* [Supplied material]:
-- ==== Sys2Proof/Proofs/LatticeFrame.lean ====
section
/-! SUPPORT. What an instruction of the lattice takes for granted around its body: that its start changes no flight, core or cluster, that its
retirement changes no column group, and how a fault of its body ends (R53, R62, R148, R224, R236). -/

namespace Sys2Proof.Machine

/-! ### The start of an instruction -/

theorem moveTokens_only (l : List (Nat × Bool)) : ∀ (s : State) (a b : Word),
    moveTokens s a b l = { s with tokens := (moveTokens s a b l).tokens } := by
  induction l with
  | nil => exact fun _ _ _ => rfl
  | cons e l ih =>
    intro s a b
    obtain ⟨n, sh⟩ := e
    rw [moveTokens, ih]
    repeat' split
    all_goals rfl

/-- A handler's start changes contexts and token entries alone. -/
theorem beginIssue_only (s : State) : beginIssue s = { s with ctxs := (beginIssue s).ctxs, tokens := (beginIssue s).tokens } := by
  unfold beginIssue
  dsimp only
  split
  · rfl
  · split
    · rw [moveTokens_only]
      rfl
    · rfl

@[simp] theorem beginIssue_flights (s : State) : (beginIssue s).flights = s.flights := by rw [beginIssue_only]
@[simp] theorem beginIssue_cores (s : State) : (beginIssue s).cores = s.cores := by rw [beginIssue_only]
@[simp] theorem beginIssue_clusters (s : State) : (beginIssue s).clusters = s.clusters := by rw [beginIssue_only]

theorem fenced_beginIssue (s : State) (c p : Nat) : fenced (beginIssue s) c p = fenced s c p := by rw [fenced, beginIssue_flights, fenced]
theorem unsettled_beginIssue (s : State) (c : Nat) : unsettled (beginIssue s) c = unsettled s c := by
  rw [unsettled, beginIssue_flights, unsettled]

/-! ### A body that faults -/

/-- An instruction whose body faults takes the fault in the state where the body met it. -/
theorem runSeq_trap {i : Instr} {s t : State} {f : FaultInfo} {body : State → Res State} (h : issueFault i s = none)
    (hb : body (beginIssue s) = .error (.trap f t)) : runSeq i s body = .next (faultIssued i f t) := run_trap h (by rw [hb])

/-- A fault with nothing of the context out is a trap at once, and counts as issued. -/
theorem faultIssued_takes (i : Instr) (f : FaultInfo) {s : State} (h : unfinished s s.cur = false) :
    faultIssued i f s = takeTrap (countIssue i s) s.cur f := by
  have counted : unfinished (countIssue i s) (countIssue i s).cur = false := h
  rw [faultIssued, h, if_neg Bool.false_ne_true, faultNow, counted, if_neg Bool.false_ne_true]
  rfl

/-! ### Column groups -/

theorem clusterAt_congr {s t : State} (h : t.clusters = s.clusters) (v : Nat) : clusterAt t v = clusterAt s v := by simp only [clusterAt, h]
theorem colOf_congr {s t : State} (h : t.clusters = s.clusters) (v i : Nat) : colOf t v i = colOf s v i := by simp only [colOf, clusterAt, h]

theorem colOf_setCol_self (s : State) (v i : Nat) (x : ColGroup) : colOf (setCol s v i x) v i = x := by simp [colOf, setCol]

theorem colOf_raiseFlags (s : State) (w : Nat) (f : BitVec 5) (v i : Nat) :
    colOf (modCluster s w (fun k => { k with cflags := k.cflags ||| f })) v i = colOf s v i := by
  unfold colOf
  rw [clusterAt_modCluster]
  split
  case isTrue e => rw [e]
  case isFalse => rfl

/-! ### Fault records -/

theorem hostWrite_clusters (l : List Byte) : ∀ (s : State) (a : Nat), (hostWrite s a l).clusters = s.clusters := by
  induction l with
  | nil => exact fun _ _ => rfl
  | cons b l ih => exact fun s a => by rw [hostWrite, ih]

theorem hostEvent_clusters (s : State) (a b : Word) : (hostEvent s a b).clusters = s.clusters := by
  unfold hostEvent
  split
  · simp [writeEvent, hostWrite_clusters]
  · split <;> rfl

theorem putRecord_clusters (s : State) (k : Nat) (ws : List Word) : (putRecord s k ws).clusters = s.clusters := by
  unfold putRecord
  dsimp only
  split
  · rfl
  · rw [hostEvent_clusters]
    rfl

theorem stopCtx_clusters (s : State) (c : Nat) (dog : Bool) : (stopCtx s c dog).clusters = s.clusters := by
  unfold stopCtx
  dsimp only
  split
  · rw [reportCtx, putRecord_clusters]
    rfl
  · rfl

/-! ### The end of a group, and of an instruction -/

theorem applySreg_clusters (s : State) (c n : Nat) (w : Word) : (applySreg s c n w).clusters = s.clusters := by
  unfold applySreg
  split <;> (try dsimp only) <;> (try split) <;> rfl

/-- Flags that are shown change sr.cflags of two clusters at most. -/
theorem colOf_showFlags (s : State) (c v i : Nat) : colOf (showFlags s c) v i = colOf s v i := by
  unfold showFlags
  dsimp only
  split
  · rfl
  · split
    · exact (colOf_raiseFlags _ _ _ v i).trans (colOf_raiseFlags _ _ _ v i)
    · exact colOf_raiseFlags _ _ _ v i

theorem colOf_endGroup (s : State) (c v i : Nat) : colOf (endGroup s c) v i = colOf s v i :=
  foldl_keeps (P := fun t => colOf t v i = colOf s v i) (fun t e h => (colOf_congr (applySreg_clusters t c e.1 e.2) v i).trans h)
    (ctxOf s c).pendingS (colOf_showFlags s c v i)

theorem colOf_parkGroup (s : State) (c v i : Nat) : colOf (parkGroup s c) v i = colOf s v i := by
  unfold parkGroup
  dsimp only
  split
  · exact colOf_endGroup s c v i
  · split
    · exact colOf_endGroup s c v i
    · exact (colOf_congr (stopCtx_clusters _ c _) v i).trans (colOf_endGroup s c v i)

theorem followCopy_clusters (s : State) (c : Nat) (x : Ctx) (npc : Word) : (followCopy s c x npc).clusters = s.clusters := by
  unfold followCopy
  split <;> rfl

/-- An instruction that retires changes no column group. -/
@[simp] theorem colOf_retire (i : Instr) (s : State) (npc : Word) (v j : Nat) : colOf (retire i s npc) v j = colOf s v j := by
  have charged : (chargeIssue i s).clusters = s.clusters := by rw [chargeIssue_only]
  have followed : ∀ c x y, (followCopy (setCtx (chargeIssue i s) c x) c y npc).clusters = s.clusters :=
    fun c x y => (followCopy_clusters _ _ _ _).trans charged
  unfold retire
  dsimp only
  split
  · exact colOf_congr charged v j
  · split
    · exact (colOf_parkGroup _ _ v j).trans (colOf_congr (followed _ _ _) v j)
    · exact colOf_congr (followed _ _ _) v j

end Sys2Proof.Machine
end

* [Problem to solve]: From top to bottom, reproduce the material exactly.

* [Completed exercise]:
-- ==== Sys2Proof/Proofs/LatticeFrame.lean ====
section
/-! SUPPORT. What an instruction of the lattice takes for granted around its body: that its start changes no flight, core or cluster, that its
retirement changes no column group, and how a fault of its body ends (R53, R62, R148, R224, R236). -/

namespace Sys2Proof.Machine

/-! ### The start of an instruction -/

theorem moveTokens_only (l : List (Nat × Bool)) : ∀ (s : State) (a b : Word),
    moveTokens s a b l = { s with tokens := (moveTokens s a b l).tokens } := by
  induction l with
  | nil => exact fun _ _ _ => rfl
  | cons e l ih =>
    intro s a b
    obtain ⟨n, sh⟩ := e
    rw [moveTokens, ih]
    repeat' split
    all_goals rfl

/-- A handler's start changes contexts and token entries alone. -/
theorem beginIssue_only (s : State) : beginIssue s = { s with ctxs := (beginIssue s).ctxs, tokens := (beginIssue s).tokens } := by
  unfold beginIssue
  dsimp only
  split
  · rfl
  · split
    · rw [moveTokens_only]
      rfl
    · rfl

@[simp] theorem beginIssue_flights (s : State) : (beginIssue s).flights = s.flights := by rw [beginIssue_only]
@[simp] theorem beginIssue_cores (s : State) : (beginIssue s).cores = s.cores := by rw [beginIssue_only]
@[simp] theorem beginIssue_clusters (s : State) : (beginIssue s).clusters = s.clusters := by rw [beginIssue_only]

theorem fenced_beginIssue (s : State) (c p : Nat) : fenced (beginIssue s) c p = fenced s c p := by rw [fenced, beginIssue_flights, fenced]
theorem unsettled_beginIssue (s : State) (c : Nat) : unsettled (beginIssue s) c = unsettled s c := by
  rw [unsettled, beginIssue_flights, unsettled]

/-! ### A body that faults -/

/-- An instruction whose body faults takes the fault in the state where the body met it. -/
theorem runSeq_trap {i : Instr} {s t : State} {f : FaultInfo} {body : State → Res State} (h : issueFault i s = none)
    (hb : body (beginIssue s) = .error (.trap f t)) : runSeq i s body = .next (faultIssued i f t) := run_trap h (by rw [hb])

/-- A fault with nothing of the context out is a trap at once, and counts as issued. -/
theorem faultIssued_takes (i : Instr) (f : FaultInfo) {s : State} (h : unfinished s s.cur = false) :
    faultIssued i f s = takeTrap (countIssue i s) s.cur f := by
  have counted : unfinished (countIssue i s) (countIssue i s).cur = false := h
  rw [faultIssued, h, if_neg Bool.false_ne_true, faultNow, counted, if_neg Bool.false_ne_true]
  rfl

/-! ### Column groups -/

theorem clusterAt_congr {s t : State} (h : t.clusters = s.clusters) (v : Nat) : clusterAt t v = clusterAt s v := by simp only [clusterAt, h]
theorem colOf_congr {s t : State} (h : t.clusters = s.clusters) (v i : Nat) : colOf t v i = colOf s v i := by simp only [colOf, clusterAt, h]

theorem colOf_setCol_self (s : State) (v i : Nat) (x : ColGroup) : colOf (setCol s v i x) v i = x := by simp [colOf, setCol]

theorem colOf_raiseFlags (s : State) (w : Nat) (f : BitVec 5) (v i : Nat) :
    colOf (modCluster s w (fun k => { k with cflags := k.cflags ||| f })) v i = colOf s v i := by
  unfold colOf
  rw [clusterAt_modCluster]
  split
  case isTrue e => rw [e]
  case isFalse => rfl

/-! ### Fault records -/

theorem hostWrite_clusters (l : List Byte) : ∀ (s : State) (a : Nat), (hostWrite s a l).clusters = s.clusters := by
  induction l with
  | nil => exact fun _ _ => rfl
  | cons b l ih => exact fun s a => by rw [hostWrite, ih]

theorem hostEvent_clusters (s : State) (a b : Word) : (hostEvent s a b).clusters = s.clusters := by
  unfold hostEvent
  split
  · simp [writeEvent, hostWrite_clusters]
  · split <;> rfl

theorem putRecord_clusters (s : State) (k : Nat) (ws : List Word) : (putRecord s k ws).clusters = s.clusters := by
  unfold putRecord
  dsimp only
  split
  · rfl
  · rw [hostEvent_clusters]
    rfl

theorem stopCtx_clusters (s : State) (c : Nat) (dog : Bool) : (stopCtx s c dog).clusters = s.clusters := by
  unfold stopCtx
  dsimp only
  split
  · rw [reportCtx, putRecord_clusters]
    rfl
  · rfl

/-! ### The end of a group, and of an instruction -/

theorem applySreg_clusters (s : State) (c n : Nat) (w : Word) : (applySreg s c n w).clusters = s.clusters := by
  unfold applySreg
  split <;> (try dsimp only) <;> (try split) <;> rfl

/-- Flags that are shown change sr.cflags of two clusters at most. -/
theorem colOf_showFlags (s : State) (c v i : Nat) : colOf (showFlags s c) v i = colOf s v i := by
  unfold showFlags
  dsimp only
  split
  · rfl
  · split
    · exact (colOf_raiseFlags _ _ _ v i).trans (colOf_raiseFlags _ _ _ v i)
    · exact colOf_raiseFlags _ _ _ v i

theorem colOf_endGroup (s : State) (c v i : Nat) : colOf (endGroup s c) v i = colOf s v i :=
  foldl_keeps (P := fun t => colOf t v i = colOf s v i) (fun t e h => (colOf_congr (applySreg_clusters t c e.1 e.2) v i).trans h)
    (ctxOf s c).pendingS (colOf_showFlags s c v i)

theorem colOf_parkGroup (s : State) (c v i : Nat) : colOf (parkGroup s c) v i = colOf s v i := by
  unfold parkGroup
  dsimp only
  split
  · exact colOf_endGroup s c v i
  · split
    · exact colOf_endGroup s c v i
    · exact (colOf_congr (stopCtx_clusters _ c _) v i).trans (colOf_endGroup s c v i)

theorem followCopy_clusters (s : State) (c : Nat) (x : Ctx) (npc : Word) : (followCopy s c x npc).clusters = s.clusters := by
  unfold followCopy
  split <;> rfl

/-- An instruction that retires changes no column group. -/
@[simp] theorem colOf_retire (i : Instr) (s : State) (npc : Word) (v j : Nat) : colOf (retire i s npc) v j = colOf s v j := by
  have charged : (chargeIssue i s).clusters = s.clusters := by rw [chargeIssue_only]
  have followed : ∀ c x y, (followCopy (setCtx (chargeIssue i s) c x) c y npc).clusters = s.clusters :=
    fun c x y => (followCopy_clusters _ _ _ _).trans charged
  unfold retire
  dsimp only
  split
  · exact colOf_congr charged v j
  · split
    · exact (colOf_parkGroup _ _ v j).trans (colOf_congr (followed _ _ _) v j)
    · exact colOf_congr (followed _ _ _) v j

end Sys2Proof.Machine
end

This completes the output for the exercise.